Mutations help Epsilon coronavirus variant evade vaccine immunity, says study
What's the story
Three mutations in the spike protein of the Epsilon variant of SARS-CoV-2 help the virus to evade the protection offered by current vaccines or past COVID-19 infection, a study said.
The mutations provide the variant of concern—named CAL.20C—a means to totally evade specific monoclonal or lab-made antibodies used in clinics, and reduce the effectiveness of antibodies from plasma of vaccinated people, researchers said.
Variant
Epsilon variant relies on an indirect and unusual neutralization-escape strategy
The team, led by researchers at the University of Washington in the US, visualized the variant's infection machinery to see what is different from the original configuration of the coronavirus, and what the implications of these changes are.
The findings, published in the journal Science on July 1, show that the Epsilon variant "relies on an indirect and unusual neutralization-escape strategy."
Analysis
Precursor to Epsilon variant emerged in May 2020 in California
Neutralizing antibodies are an important specific defense against viral invaders.
A molecular clock analysis shows that the precursor to the Epsilon variant emerged in May last year in California.
By the summer of 2020, it had diverged into its B.1.427/B.1.429 lineages and spread across the US.
The variant has been reported in at least 34 other countries since then.
Information
Plasma's neutralizing potential against Epsilon was reduced about 2-3.5 fold
The researchers tested the resilience against the Epsilon variant of plasma from people who were exposed to the virus, as well as vaccinated people.

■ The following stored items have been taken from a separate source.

-- ==== Sys2Proof/Machine/Params.lean ====
section
/-! DEFINITION. The parameters the spec's model takes as arguments (R7, R40): the platform's memory map and the six
named settings. They are plain data held beside the state, and no step changes them. -/

namespace Sys2Proof.Machine

/-- What the platform has at an address (R40, R63, R71, D22). -/
inductive RegionKind where
  | ram | rom | device | unpopulated
deriving DecidableEq, Repr

/-- One region of the memory map: the addresses `first` to `last`, both included. -/
structure Region where
  first : Nat
  last  : Nat
  kind  : RegionKind
deriving DecidableEq, Repr

/-- EMU_PAGE_WRAP (R150, OPEN). -/
inductive PageWrap where
  | formula | page
deriving DecidableEq, Repr

/-- BLOCK_MOVE_INTERRUPTIBLE (R343, OPEN). -/
inductive BlockStep where
  | atomic | perByte
deriving DecidableEq, Repr

/-- SRC_BLOCK_MOVE_DIRECTION (R341, R342). `source`: MVN counts down, MVP counts up. -/
inductive BlockDirection where
  | source | other
deriving DecidableEq, Repr

/-- SRC_BLOCK_MOVE_FINAL_C (R340). -/
inductive BlockFinalC where
  | zero | ffff
deriving DecidableEq, Repr

/-- SRC_JMP_AX_POINTER_BANK (R143). -/
inductive PointerBank where
  | bank00 | programBank
deriving DecidableEq, Repr

/-- The parameters of R7 that are not free values. -/
structure Params where
  memMap                 : List Region
  emuPageWrap            : PageWrap
  blockMoveInterruptible : BlockStep
  blockMoveDirection     : BlockDirection
  blockMoveFinalC        : BlockFinalC
  txsSetsNZ              : Bool
  jmpPointerBank         : PointerBank
deriving DecidableEq, Repr

/-- The defaults of R7 where it gives one; the two OPEN settings and the memory map are DESIGN CHOICES (unsafe when a
statement rests on them, which none does): formula (log 7), perByte (log 8), every address RAM (log 4). -/
def paramDefaults : Params :=
  { memMap                 := []
    emuPageWrap            := .formula
    blockMoveInterruptible := .perByte
    blockMoveDirection     := .source
    blockMoveFinalC        := .zero
    txsSetsNZ              := true
    jmpPointerBank         := .bank00 }

/-- What stands at address `a`: the first region that holds it, and RAM where none does (log 4). -/
def kindAt : List Region → Nat → RegionKind
  | [], _ => .ram
  | r :: rest, a => if r.first ≤ a && a ≤ r.last then r.kind else kindAt rest a

end Sys2Proof.Machine
end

The neutralizing potential of the plasma against the Epsilon variant of concern was reduced about 2 to 3.5 fold, they said.
Infection
The variant infects cells through its spike glycoprotein
Like the original SARS-CoV-2 virus identified in Wuhan, China in December 2019, the Epsilon variant infects cells through its spike glycoprotein - the structure that crowns the surface of the virus and helps it to infect the human cells.

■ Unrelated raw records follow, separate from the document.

-- ==== Sys2Proof/Machine/IndexMem.lean ====
section
/-! DEFINITION. Group 3, index registers and memory: LDX LDY CPX CPY STX STY STZ (R200 to R207). -/

namespace Sys2Proof.Machine

/-- Read the data operand at the index width, change the registers by `f`, go on to the next instruction (R200). -/
def withIndexOperand (f : Width → Word → Regs → Regs) (o : Operand) (s : State) : State :=
  let w := s.regs.wX
  let m := loadOperand o w s
  m.2.onRegs fun g => (f w m.1 g).advance (operandLen w o)

/-- LDX (R201). -/
def ldxOp (o : Operand) (s : State) : State := withIndexOperand (fun w m g => (g.setX m).setNZ w m) o s

/-- LDY (R202). -/
def ldyOp (o : Operand) (s : State) : State := withIndexOperand (fun w m g => (g.setY m).setNZ w m) o s

/-- CPX (R203). -/
def cpxOp (o : Operand) (s : State) : State :=
  withIndexOperand (fun w m g => { g with p := g.p.compare w (w.trunc g.x) m }) o s

/-- CPY (R204). -/
def cpyOp (o : Operand) (s : State) : State :=
  withIndexOperand (fun w m g => { g with p := g.p.compare w (w.trunc g.y) m }) o s

/-- STX (R205). -/
def stxOp (md : MemMode) (s : State) : State :=
  (storeMem md s.regs.wX (s.regs.wX.trunc s.regs.x) s).onRegs (Regs.advance (memLen md))

/-- STY (R206). -/
def styOp (md : MemMode) (s : State) : State :=
  (storeMem md s.regs.wX (s.regs.wX.trunc s.regs.y) s).onRegs (Regs.advance (memLen md))

/-- STZ, of the accumulator's width (R207). -/
def stzOp (md : MemMode) (s : State) : State :=
  (storeMem md s.regs.wA 0x0000#16 s).onRegs (Regs.advance (memLen md))

/-! LDX (R201) -/
/-- `LDX #`, opcode A2 (R201, R121). -/
def execLdxImm (v : Word) (s : State) : Result := .next (ldxOp (.imm v) s)
/-- `LDX a`, opcode AE (R201, R122). -/
def execLdxAbs (a : Word) (s : State) : Result := .next (ldxOp (.mem (.abs a)) s)
/-- `LDX d`, opcode A6 (R201, R124). -/
def execLdxDp (o : Byte) (s : State) : Result := .next (ldxOp (.mem (.dp o)) s)
/-- `LDX d,y`, opcode B6 (R201, R129). -/
def execLdxDpY (o : Byte) (s : State) : Result := .next (ldxOp (.mem (.dpY o)) s)
/-- `LDX a,y`, opcode BE (R201, R131). -/
def execLdxAbsY (a : Word) (s : State) : Result := .next (ldxOp (.mem (.absY a)) s)

/-! LDY (R202) -/
/-- `LDY #`, opcode A0 (R202, R121). -/
def execLdyImm (v : Word) (s : State) : Result := .next (ldyOp (.imm v) s)
/-- `LDY a`, opcode AC (R202, R122). -/
def execLdyAbs (a : Word) (s : State) : Result := .next (ldyOp (.mem (.abs a)) s)
/-- `LDY d`, opcode A4 (R202, R124). -/
def execLdyDp (o : Byte) (s : State) : Result := .next (ldyOp (.mem (.dp o)) s)
/-- `LDY d,x`, opcode B4 (R202, R128). -/
def execLdyDpX (o : Byte) (s : State) : Result := .next (ldyOp (.mem (.dpX o)) s)
/-- `LDY a,x`, opcode BC (R202, R130). -/
def execLdyAbsX (a : Word) (s : State) : Result := .next (ldyOp (.mem (.absX a)) s)

/-! CPX (R203) -/
/-- `CPX #`, opcode E0 (R203, R121). -/
def execCpxImm (v : Word) (s : State) : Result := .next (cpxOp (.imm v) s)
/-- `CPX a`, opcode EC (R203, R122). -/
def execCpxAbs (a : Word) (s : State) : Result := .next (cpxOp (.mem (.abs a)) s)
/-- `CPX d`, opcode E4 (R203, R124). -/
def execCpxDp (o : Byte) (s : State) : Result := .next (cpxOp (.mem (.dp o)) s)

/-! CPY (R204) -/
/-- `CPY #`, opcode C0 (R204, R121). -/
def execCpyImm (v : Word) (s : State) : Result := .next (cpyOp (.imm v) s)
/-- `CPY a`, opcode CC (R204, R122). -/
def execCpyAbs (a : Word) (s : State) : Result := .next (cpyOp (.mem (.abs a)) s)
/-- `CPY d`, opcode C4 (R204, R124). -/
def execCpyDp (o : Byte) (s : State) : Result := .next (cpyOp (.mem (.dp o)) s)

/-! STX (R205) -/
/-- `STX a`, opcode 8E (R205, R122). -/
def execStxAbs (a : Word) (s : State) : Result := .next (stxOp (.abs a) s)
/-- `STX d`, opcode 86 (R205, R124). -/
def execStxDp (o : Byte) (s : State) : Result := .next (stxOp (.dp o) s)
/-- `STX d,y`, opcode 96 (R205, R129). -/
def execStxDpY (o : Byte) (s : State) : Result := .next (stxOp (.dpY o) s)

/-! STY (R206) -/
/-- `STY a`, opcode 8C (R206, R122). -/
def execStyAbs (a : Word) (s : State) : Result := .next (styOp (.abs a) s)
/-- `STY d`, opcode 84 (R206, R124). -/
def execStyDp (o : Byte) (s : State) : Result := .next (styOp (.dp o) s)
/-- `STY d,x`, opcode 94 (R206, R128). -/
def execStyDpX (o : Byte) (s : State) : Result := .next (styOp (.dpX o) s)

/-! STZ (R207) -/
/-- `STZ a`, opcode 9C (R207, R122). -/
def execStzAbs (a : Word) (s : State) : Result := .next (stzOp (.abs a) s)
/-- `STZ d`, opcode 64 (R207, R124). -/
def execStzDp (o : Byte) (s : State) : Result := .next (stzOp (.dp o) s)
/-- `STZ d,x`, opcode 74 (R207, R128). -/
def execStzDpX (o : Byte) (s : State) : Result := .next (stzOp (.dpX o) s)
/-- `STZ a,x`, opcode 9E (R207, R130). -/
def execStzAbsX (a : Word) (s : State) : Result := .next (stzOp (.absX a) s)

end Sys2Proof.Machine
end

The researchers found that the Epsilon mutations were responsible for rearrangements in critical areas of the spike glycoprotein.
Information
One mutation affected the receptor-binding domain on spike glycoprotein
Visualizing these mutations helps explain why antibodies had difficulty binding to the spike protein, according to the researchers. One of the three mutations in the Epsilon variant affected the receptor-binding domain on the spike glycoprotein, they said.
Mutations
Other two mutations affected the N-terminal domain
This mutation reduced neutralizing activity of 14 of 34 neutralizing antibodies specific to the receptor-binding domain, including clinical stage antibodies.
The other two mutations affected the N-terminal domain, which is the start of the spike protein.
The mutations also resulted in a total loss of neutralization by 10 out of 10 antibodies tested specific to the N-terminal domain in the spike protein, researchers said.